Ukraine will plead for urgent shipments of surface-to-air missiles at a meeting of its western allies this week, fearful that an acute shortage could allow Russia to launch widespread bombing attacks,
Financial Times reports.
Kyiv will press allies to bolster their dwindling stocks at the so-called Ramstein military co-ordination group on Friday, according to three officials briefed on the preparations. Without adequate air defences, western capitals fear a long-planned counter-offensive against occupying Russian troops could falter.
Recent shipments of Soviet-designed MiG fighter jets to Ukraine are in part intended to mitigate the threat of Russia’s large, yet so far underused, air power. But Kyiv is desperate for more missiles capable of shooting down fighter jets having used large quantities to counter barrages of Moscow’s drones and missiles.

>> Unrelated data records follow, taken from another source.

-- ==== Sys2Proof/Machine/BitOps.lean ====
section
/-! DEFINITION. The bit and bit-test instructions, each with the meaning that its rule of 42_bit_and_bit_test.md gives it. -/
namespace Sys2Proof.Machine

/-- `SBI A,b` (R200). A read and a write of the whole register (20_memory.md R60). -/
def execSbi (a : LowIoAddr) (b : BitNo) (s : State) : Res State :=
  let p := ioRead s (a.setWidth 6)
  (ioWrite p.2 (a.setWidth 6) (withBit p.1 b true)).bind fun t => .next (t.advance 1)

/-- `CBI A,b` (R201). A read and a write of the whole register (20_memory.md R60). -/
def execCbi (a : LowIoAddr) (b : BitNo) (s : State) : Res State :=
  let p := ioRead s (a.setWidth 6)
  (ioWrite p.2 (a.setWidth 6) (withBit p.1 b false)).bind fun t => .next (t.advance 1)

/-- `LSL Rd` (R202). -/
def execLsl (d : Reg) (s : State) : Res State :=
  let a := s.reg d
  .next (shiftLeftResult s d a (a <<< 1))

/-- `LSR Rd` (R203). -/
def execLsr (d : Reg) (s : State) : Res State :=
  let a := s.reg d
  .next (shiftRightResult s d a (a >>> 1))

/-- `ROL Rd` (R204). -/
def execRol (d : Reg) (s : State) : Res State :=
  let a := s.reg d
  .next (shiftLeftResult s d a (withBit (a <<< 1) 0 (s.flag flagC)))

/-- `ROR Rd` (R205). -/
def execRor (d : Reg) (s : State) : Res State :=
  let a := s.reg d
  .next (shiftRightResult s d a (withBit (a >>> 1) 7 (s.flag flagC)))

/-- `ASR Rd` (R206). -/
def execAsr (d : Reg) (s : State) : Res State :=
  let a := s.reg d
  .next (shiftRightResult s d a (withBit (a >>> 1) 7 (bitOf a 7)))

/-- `SWAP Rd` (R207). -/
def execSwap (d : Reg) (s : State) : Res State :=
  let a := s.reg d
  .next ((s.setReg d (a.extractLsb' 0 4 ++ a.extractLsb' 4 4)).advance 1)

/-- `BSET s` (R208). -/
def execBset (s0 : BitNo) (s : State) : Res State :=
  .next (putFlag s s0 true)

/-- `BCLR s` (R209). -/
def execBclr (s0 : BitNo) (s : State) : Res State :=
  .next (putFlag s s0 false)

/-- `BST Rd,b` (R210). -/
def execBst (d : Reg) (b : BitNo) (s : State) : Res State :=
  .next ((s.setSreg (withBit s.sreg flagT (bitOf (s.reg d) b))).advance 1)

/-- `BLD Rd,b` (R211). -/
def execBld (d : Reg) (b : BitNo) (s : State) : Res State :=
  .next ((s.setReg d (withBit (s.reg d) b (s.flag flagT))).advance 1)

/-- `SEC` (R212). -/
def execSec (s : State) : Res State :=
  .next (putFlag s flagC true)

/-- `CLC` (R213). -/
def execClc (s : State) : Res State :=
  .next (putFlag s flagC false)

/-- `SEN` (R214). -/
def execSen (s : State) : Res State :=
  .next (putFlag s flagN true)

/-- `CLN` (R215). -/
def execCln (s : State) : Res State :=
  .next (putFlag s flagN false)

/-- `SEZ` (R216). -/
def execSez (s : State) : Res State :=
  .next (putFlag s flagZ true)

/-- `CLZ` (R217). -/
def execClz (s : State) : Res State :=
  .next (putFlag s flagZ false)

/-- `SEI` (R218). If I was 0 the next instruction runs before any interrupt (60_exceptions.md R325). -/
def execSei (s : State) : Res State :=
  .next (putFlag s flagI true)

/-- `CLI` (R219). -/
def execCli (s : State) : Res State :=
  .next (putFlag s flagI false)

/-- `SES` (R220). -/
def execSes (s : State) : Res State :=
  .next (putFlag s flagS true)

/-- `CLS` (R221). -/
def execCls (s : State) : Res State :=
  .next (putFlag s flagS false)

/-- `SEV` (R222). -/
def execSev (s : State) : Res State :=
  .next (putFlag s flagV true)

/-- `CLV` (R223). -/
def execClv (s : State) : Res State :=
  .next (putFlag s flagV false)

/-- `SET` (R224). -/
def execSett (s : State) : Res State :=
  .next (putFlag s flagT true)

/-- `CLT` (R225). -/
def execClt (s : State) : Res State :=
  .next (putFlag s flagT false)

/-- `SEH` (R226). -/
def execSeh (s : State) : Res State :=
  .next (putFlag s flagH true)

/-- `CLH` (R227). -/
def execClh (s : State) : Res State :=
  .next (putFlag s flagH false)

end Sys2Proof.Machine
end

“Short-range air defence has been a topic that has been raised increasingly by the Ukrainians,” said one European official. “If they use them all up, it opens the space up for air forces.”
“If Russia can get in with dumb bombers, Ukraine will be in trouble,” they added, referring to unguided munitions dropped from planes. “It’s looking grim.”
Western intelligence shared among NATO allies earlier this year warned that Russia was amassing fighter jets and attack helicopters close to the front line in Ukraine.
That prompted an immediate surge of air defence assets, including via a $2bn US support package announced in late February.
Ukraine’s defence minister Oleksiy Reznikov said on Wednesday that his country had started receiving US-made Patriot missile systems, the most advanced air defence systems provided by western backers so far.
“Today our sky becomes more secure,” Reznikov said in a post on Twitter in which he expressed gratitude to the US, Germany and Netherlands.
The three countries have pledged several kits to Ukraine. Reznikov and other Ukrainian officials would not reveal how many are needed to conduct an effective counteroffensive this spring.
But officials said the continuing need to defend against Russian missile and drone attacks had systematically depleted Ukraine’s stockpiles — a warning backed up by US intelligence documents leaked online this spring that suggested Kyiv might run out of ammunition for five critical air defence systems.
According to documents reviewed by the Financial Times, the US assessed in late February that Ukraine’s ability to protect its troops on the front lines would be “completely reduced” by May 23.